Study material:
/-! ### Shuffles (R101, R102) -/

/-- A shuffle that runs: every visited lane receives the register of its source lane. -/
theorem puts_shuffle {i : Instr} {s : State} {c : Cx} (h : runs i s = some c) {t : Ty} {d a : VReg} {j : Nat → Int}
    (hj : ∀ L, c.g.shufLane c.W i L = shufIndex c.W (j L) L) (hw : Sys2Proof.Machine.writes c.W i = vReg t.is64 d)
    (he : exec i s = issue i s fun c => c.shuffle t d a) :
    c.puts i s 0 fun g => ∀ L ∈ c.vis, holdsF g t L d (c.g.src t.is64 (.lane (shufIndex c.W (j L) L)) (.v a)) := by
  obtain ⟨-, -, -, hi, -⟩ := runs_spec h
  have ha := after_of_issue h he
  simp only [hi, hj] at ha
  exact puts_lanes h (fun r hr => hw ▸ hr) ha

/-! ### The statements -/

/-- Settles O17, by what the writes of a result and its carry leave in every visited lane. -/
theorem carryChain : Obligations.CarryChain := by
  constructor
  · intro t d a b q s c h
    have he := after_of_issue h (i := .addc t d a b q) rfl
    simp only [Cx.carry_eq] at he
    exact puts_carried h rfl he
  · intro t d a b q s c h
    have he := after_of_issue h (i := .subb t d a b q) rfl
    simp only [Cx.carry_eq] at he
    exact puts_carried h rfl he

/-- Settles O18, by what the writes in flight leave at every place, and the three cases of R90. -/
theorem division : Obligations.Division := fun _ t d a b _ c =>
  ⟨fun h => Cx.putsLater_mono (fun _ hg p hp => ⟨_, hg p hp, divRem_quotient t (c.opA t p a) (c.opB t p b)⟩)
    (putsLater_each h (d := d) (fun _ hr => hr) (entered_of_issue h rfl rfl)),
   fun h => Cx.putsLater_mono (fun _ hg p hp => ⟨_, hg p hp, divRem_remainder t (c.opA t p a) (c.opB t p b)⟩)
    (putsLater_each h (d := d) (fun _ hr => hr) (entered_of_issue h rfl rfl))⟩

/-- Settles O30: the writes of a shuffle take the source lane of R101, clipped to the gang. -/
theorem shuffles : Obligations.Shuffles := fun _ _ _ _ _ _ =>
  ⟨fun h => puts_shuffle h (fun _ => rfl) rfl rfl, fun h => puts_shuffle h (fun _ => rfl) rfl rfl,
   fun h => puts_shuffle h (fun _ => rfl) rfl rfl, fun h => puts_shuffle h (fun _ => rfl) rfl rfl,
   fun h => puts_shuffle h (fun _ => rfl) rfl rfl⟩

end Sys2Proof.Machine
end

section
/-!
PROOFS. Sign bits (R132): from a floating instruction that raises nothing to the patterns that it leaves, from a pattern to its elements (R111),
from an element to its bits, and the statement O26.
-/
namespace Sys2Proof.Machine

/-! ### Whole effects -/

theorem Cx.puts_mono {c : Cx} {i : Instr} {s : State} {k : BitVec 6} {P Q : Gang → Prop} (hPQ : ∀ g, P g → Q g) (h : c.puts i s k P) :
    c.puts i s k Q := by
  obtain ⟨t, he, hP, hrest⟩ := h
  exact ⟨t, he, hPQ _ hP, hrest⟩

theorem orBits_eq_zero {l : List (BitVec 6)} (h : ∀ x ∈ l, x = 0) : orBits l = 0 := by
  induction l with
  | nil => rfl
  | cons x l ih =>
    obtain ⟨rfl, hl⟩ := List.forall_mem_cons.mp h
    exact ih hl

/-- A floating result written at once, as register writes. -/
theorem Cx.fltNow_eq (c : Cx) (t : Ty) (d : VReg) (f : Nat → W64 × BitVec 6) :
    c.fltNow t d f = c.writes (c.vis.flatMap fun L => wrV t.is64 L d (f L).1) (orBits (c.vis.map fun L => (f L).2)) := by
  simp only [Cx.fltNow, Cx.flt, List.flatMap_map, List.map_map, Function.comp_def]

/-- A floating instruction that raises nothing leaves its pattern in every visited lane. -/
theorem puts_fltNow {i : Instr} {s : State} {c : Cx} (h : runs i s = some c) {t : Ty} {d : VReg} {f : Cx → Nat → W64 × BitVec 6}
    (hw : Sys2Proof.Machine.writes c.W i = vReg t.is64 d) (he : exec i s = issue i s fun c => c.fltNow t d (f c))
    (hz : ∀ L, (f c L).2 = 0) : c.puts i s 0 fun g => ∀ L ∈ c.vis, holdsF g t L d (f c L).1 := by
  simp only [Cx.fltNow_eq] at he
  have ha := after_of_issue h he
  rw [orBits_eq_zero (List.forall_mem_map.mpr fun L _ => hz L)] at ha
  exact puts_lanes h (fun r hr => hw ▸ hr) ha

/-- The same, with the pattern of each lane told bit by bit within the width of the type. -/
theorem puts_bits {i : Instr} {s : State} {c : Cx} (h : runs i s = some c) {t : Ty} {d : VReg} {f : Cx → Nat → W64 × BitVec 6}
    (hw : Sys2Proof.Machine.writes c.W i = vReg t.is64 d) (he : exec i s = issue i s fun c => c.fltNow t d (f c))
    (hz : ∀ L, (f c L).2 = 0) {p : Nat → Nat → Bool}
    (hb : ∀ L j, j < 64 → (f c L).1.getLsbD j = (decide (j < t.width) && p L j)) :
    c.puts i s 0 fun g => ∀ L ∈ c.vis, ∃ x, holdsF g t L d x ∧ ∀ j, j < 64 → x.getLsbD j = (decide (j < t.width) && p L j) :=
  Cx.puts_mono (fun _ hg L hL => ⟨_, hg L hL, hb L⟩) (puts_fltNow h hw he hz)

==

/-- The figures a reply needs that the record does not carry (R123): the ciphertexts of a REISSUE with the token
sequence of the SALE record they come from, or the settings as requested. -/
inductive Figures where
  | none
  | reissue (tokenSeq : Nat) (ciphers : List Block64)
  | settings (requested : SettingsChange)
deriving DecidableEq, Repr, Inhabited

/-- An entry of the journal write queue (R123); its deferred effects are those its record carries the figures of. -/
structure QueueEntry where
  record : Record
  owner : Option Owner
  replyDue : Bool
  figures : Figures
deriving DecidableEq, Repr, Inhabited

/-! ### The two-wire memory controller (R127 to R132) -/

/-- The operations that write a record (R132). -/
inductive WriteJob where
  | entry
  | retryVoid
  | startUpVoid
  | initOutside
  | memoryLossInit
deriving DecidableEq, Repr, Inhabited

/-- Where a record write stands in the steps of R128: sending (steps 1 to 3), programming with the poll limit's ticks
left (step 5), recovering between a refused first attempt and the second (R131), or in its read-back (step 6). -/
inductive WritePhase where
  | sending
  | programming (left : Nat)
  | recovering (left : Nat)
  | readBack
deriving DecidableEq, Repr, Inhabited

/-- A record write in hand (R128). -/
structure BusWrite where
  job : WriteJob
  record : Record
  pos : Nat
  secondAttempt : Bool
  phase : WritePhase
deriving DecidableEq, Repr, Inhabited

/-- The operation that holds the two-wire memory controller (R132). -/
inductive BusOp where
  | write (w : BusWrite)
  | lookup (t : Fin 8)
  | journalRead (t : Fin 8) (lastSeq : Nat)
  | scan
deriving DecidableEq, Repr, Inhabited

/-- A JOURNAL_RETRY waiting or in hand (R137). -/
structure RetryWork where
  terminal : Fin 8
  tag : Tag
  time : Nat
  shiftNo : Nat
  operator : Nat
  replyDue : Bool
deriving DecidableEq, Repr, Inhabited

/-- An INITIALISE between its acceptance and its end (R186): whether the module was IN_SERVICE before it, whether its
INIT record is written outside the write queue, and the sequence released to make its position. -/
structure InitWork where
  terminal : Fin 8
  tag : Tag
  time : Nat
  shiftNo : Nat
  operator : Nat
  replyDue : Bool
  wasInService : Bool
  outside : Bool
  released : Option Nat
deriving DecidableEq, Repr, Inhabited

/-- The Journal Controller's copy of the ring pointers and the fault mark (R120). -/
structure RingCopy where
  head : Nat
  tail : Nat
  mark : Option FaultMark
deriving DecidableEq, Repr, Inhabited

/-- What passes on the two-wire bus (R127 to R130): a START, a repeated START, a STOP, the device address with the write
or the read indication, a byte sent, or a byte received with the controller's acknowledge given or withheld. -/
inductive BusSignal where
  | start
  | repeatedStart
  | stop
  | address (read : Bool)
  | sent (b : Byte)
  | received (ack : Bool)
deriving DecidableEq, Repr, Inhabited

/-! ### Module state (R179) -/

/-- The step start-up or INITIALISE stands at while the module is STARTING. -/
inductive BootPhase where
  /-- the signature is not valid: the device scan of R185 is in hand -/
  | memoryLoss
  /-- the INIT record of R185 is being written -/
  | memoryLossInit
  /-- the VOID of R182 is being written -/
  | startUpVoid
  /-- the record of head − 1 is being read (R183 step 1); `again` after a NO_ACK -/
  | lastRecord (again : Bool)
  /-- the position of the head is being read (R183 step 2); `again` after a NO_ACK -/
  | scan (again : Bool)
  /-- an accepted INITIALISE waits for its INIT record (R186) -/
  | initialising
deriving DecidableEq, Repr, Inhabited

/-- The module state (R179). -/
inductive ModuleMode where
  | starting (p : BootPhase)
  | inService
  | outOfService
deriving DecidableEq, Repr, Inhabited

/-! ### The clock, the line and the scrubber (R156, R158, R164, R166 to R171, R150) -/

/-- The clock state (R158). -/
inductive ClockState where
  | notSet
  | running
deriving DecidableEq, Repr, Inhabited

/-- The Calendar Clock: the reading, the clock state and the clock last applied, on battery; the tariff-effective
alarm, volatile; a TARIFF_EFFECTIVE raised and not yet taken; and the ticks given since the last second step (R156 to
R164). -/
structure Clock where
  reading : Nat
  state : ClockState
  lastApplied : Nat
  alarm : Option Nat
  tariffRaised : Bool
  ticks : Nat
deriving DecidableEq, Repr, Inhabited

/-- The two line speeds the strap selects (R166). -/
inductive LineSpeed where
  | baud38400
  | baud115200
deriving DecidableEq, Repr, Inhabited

Aim of the task: Your answer must be the lines above from the one containing "with the token" to the one containing "poll limit's ticks", both included, restated word for word.

Written reply:
/-- The figures a reply needs that the record does not carry (R123): the ciphertexts of a REISSUE with the token
sequence of the SALE record they come from, or the settings as requested. -/
inductive Figures where
  | none
  | reissue (tokenSeq : Nat) (ciphers : List Block64)
  | settings (requested : SettingsChange)
deriving DecidableEq, Repr, Inhabited

/-- An entry of the journal write queue (R123); its deferred effects are those its record carries the figures of. -/
structure QueueEntry where
  record : Record
  owner : Option Owner
  replyDue : Bool
  figures : Figures
deriving DecidableEq, Repr, Inhabited

/-! ### The two-wire memory controller (R127 to R132) -/

/-- The operations that write a record (R132). -/
inductive WriteJob where
  | entry
  | retryVoid
  | startUpVoid
  | initOutside
  | memoryLossInit
deriving DecidableEq, Repr, Inhabited

/-- Where a record write stands in the steps of R128: sending (steps 1 to 3), programming with the poll limit's ticks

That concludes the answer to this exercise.